LA Kings Sign Brothers Hampton, Grant Slukynsky to Entry-Level Contracts
The LA Kings signed brothers Hampton and Grant Slukynsky to entry-level contracts, with Hampton's three-year deal signaling him as a cornerstone of the Kings' goaltending future.

The Ontario Reign are getting both a starting-caliber goaltender and a proven bottom-six contributor in the same afternoon. The LA Kings signed goaltender Hampton Slukynsky to a three-year entry-level contract through the 2028-29 season and forward Grant Slukynsky to a one-year ELC through the 2026-27 season on Wednesday, with both brothers immediately reporting to Ontario on professional tryout agreements for the remainder of a season in which the Reign have already clinched a 2026 Calder Cup Playoff berth at 41-18-3-2.
The gap between those contract lengths is the real story. Hampton's three-year deal is an organization saying this is a building block. The 20-year-old from Warroad, Minnesota was the Kings' fourth-round pick (118th overall) in the 2023 NHL Draft, and what followed has been one of the more decorated short careers in amateur goaltending. He led the USHL in wins (28), goals-against average (1.86), save percentage (.923), and shutouts (5) with the Fargo Force in 2023-24, then helped Western Michigan University win its first-ever NCAA National Championship as a freshman, allowing only six goals across four tournament games. He closed his two-year college career as the program's all-time leader in GAA, save percentage, and winning percentage.
Grant's one-year contract carries a different charge. The 24-year-old forward went undrafted, and the Kings are measuring exactly what he is at the professional level. His Western Michigan résumé justifies the look: 76 points (20 goals, 56 assists) in 81 games, a +34 rating, 593 faceoffs won, and Third Team All-NCHC honors in his final season as assistant captain alongside a Hobey Baker Award nomination. He is not a reclamation project. He is a player the Kings want to evaluate under professional conditions.
In Ontario's crease, Hampton arrives behind Erik Portillo and Isaiah Saville with nothing handed to him. But his presence immediately reconfigures the Reign's goaltending competition entering a playoff run: a top-3 organizational prospect who evaluators rank alongside Carter George and Petteri Rimpinen as the core of the Kings' deepest positional pipeline does not enter a minor-league crease without raising the ceiling. Portillo has NHL experience; Hampton has a credential sheet that will accelerate his own timeline regardless.
For Grant, the calculus is more immediate. Ontario's forward group is battling for Pacific Division positioning with eight games left in the regular season, and bottom-six spots carry real stakes in April. A 24-year-old who posted 10 goals and 40 points in 39 NCHC games this season, on a program that earned a No. 1 NCAA Tournament seed for the third time in five years, has earned the right to make a professional case on the ice.

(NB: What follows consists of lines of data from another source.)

theorem applyMrd_same {ps : List StatePart} {base s : State} (hk : Same ps base s) (rs : List (Nat × Word64))
    (hp : ([.mars] : List StatePart) ⊆ ps := by exact sub_of (by assumption) (by decide)) : Same ps base (applyMrd s rs) := by
  unfold applyMrd
  repeat' first
    | exact Or.inr (partIn hp (by decide))
    | with_reducible exact Or.inl rfl
    | with_reducible assumption
    | with_reducible apply Same.ite
    | with_reducible refine Same.foldl ?_ (fun _ _ _ => ?_)
    | exact sub_of hp (by decide)
    | intro _
    | dsimp only
    | split
    | with_reducible refine Same.upd ?_ ?_ ?_ ?_ ?_ ?_ ?_ ?_ ?_ ?_ ?_ ?_ ?_ ?_ ?_ ?_ ?_ ?_ ?_ ?_ ?_ ?_ ?_ ?_ ?_ ?_ ?_ ?_

/-! Sections. -/

theorem cmdErr_same {ps : List StatePart} {base s : State} (hk : Same ps base s) (p : Nat) (code : Nat)
    (hp : ([.sec] : List StatePart) ⊆ ps := by exact sub_of (by assumption) (by decide)) : Same ps base (cmdErr s p code) := by
  unfold cmdErr
  repeat' first
    | exact Or.inr (partIn hp (by decide))
    | with_reducible exact Or.inl rfl
    | with_reducible assumption
    | with_reducible apply modPlace_same
    | exact sub_of hp (by decide)
    | intro _
    | dsimp only
    | with_reducible refine Same.upd ?_ ?_ ?_ ?_ ?_ ?_ ?_ ?_ ?_ ?_ ?_ ?_ ?_ ?_ ?_ ?_ ?_ ?_ ?_ ?_ ?_ ?_ ?_ ?_ ?_ ?_ ?_ ?_

theorem hmemParity_same {ps : List StatePart} {base s : State} (hk : Same ps base s) 
    (hp : ([.grm, .err, .mbx, .sheds] : List StatePart) ⊆ ps := by exact sub_of (by assumption) (by decide)) : Same ps base (hmemParity s) := by
  unfold hmemParity
  repeat' first
    | with_reducible assumption
    | with_reducible apply record_same
    | exact sub_of hp (by decide)
    | intro _
    | dsimp only

theorem takeLoad_same {ps : List StatePart} {base s : State} (hk : Same ps base s) (p : Nat)
    (hp : ([.sec] : List StatePart) ⊆ ps := by exact sub_of (by assumption) (by decide)) : Same ps base (takeLoad p s) := by
  unfold takeLoad
  repeat' first
    | exact Or.inr (partIn hp (by decide))
    | with_reducible exact Or.inl rfl
    | with_reducible assumption
    | with_reducible apply modPlace_same
    | with_reducible apply cmdErr_same
    | with_reducible apply Same.ite
    | exact sub_of hp (by decide)
    | intro _
    | dsimp only
    | split
    | with_reducible refine Same.upd ?_ ?_ ?_ ?_ ?_ ?_ ?_ ?_ ?_ ?_ ?_ ?_ ?_ ?_ ?_ ?_ ?_ ?_ ?_ ?_ ?_ ?_ ?_ ?_ ?_ ?_ ?_ ?_

theorem rackAll_same {ps : List StatePart} {base s : State} (hk : Same ps base s) (p : Nat) (m : Mem)
    (hp : ([.stalls] : List StatePart) ⊆ ps := by exact sub_of (by assumption) (by decide)) : Same ps base (rackAll s p m) := by
  unfold rackAll
  repeat' first
    | exact Or.inr (partIn hp (by decide))
    | with_reducible exact Or.inl rfl
    | with_reducible assumption
    | with_reducible apply Same.ite
    | exact sub_of hp (by decide)
    | intro _
    | dsimp only
    | split
    | with_reducible refine Same.upd ?_ ?_ ?_ ?_ ?_ ?_ ?_ ?_ ?_ ?_ ?_ ?_ ?_ ?_ ?_ ?_ ?_ ?_ ?_ ?_ ?_ ?_ ?_ ?_ ?_ ?_ ?_ ?_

Both brothers grew up in Warroad, Minnesota, one of hockey's most prolific small-town pipelines, and played together at Western Michigan in 2025-26 for the first time as teammates at the same school. Their simultaneous arrival at the same AHL affiliate is uncommon in any sport. Warroad Warriors coach Jay Hardwick framed it simply: "They're both extremely driven and passionate kids, and that's been evident from a young age, and they're just winners."
Hampton's international record reinforces that. He owns gold medals from the 2023 IIHF World U18 Championships, the 2025 World Junior Championships as part of the first Team USA squad ever to win back-to-back WJC titles, and the 2025 IIHF World Championship at the senior level. The three-year entry-level contract is Los Angeles formalizing what that track record already says.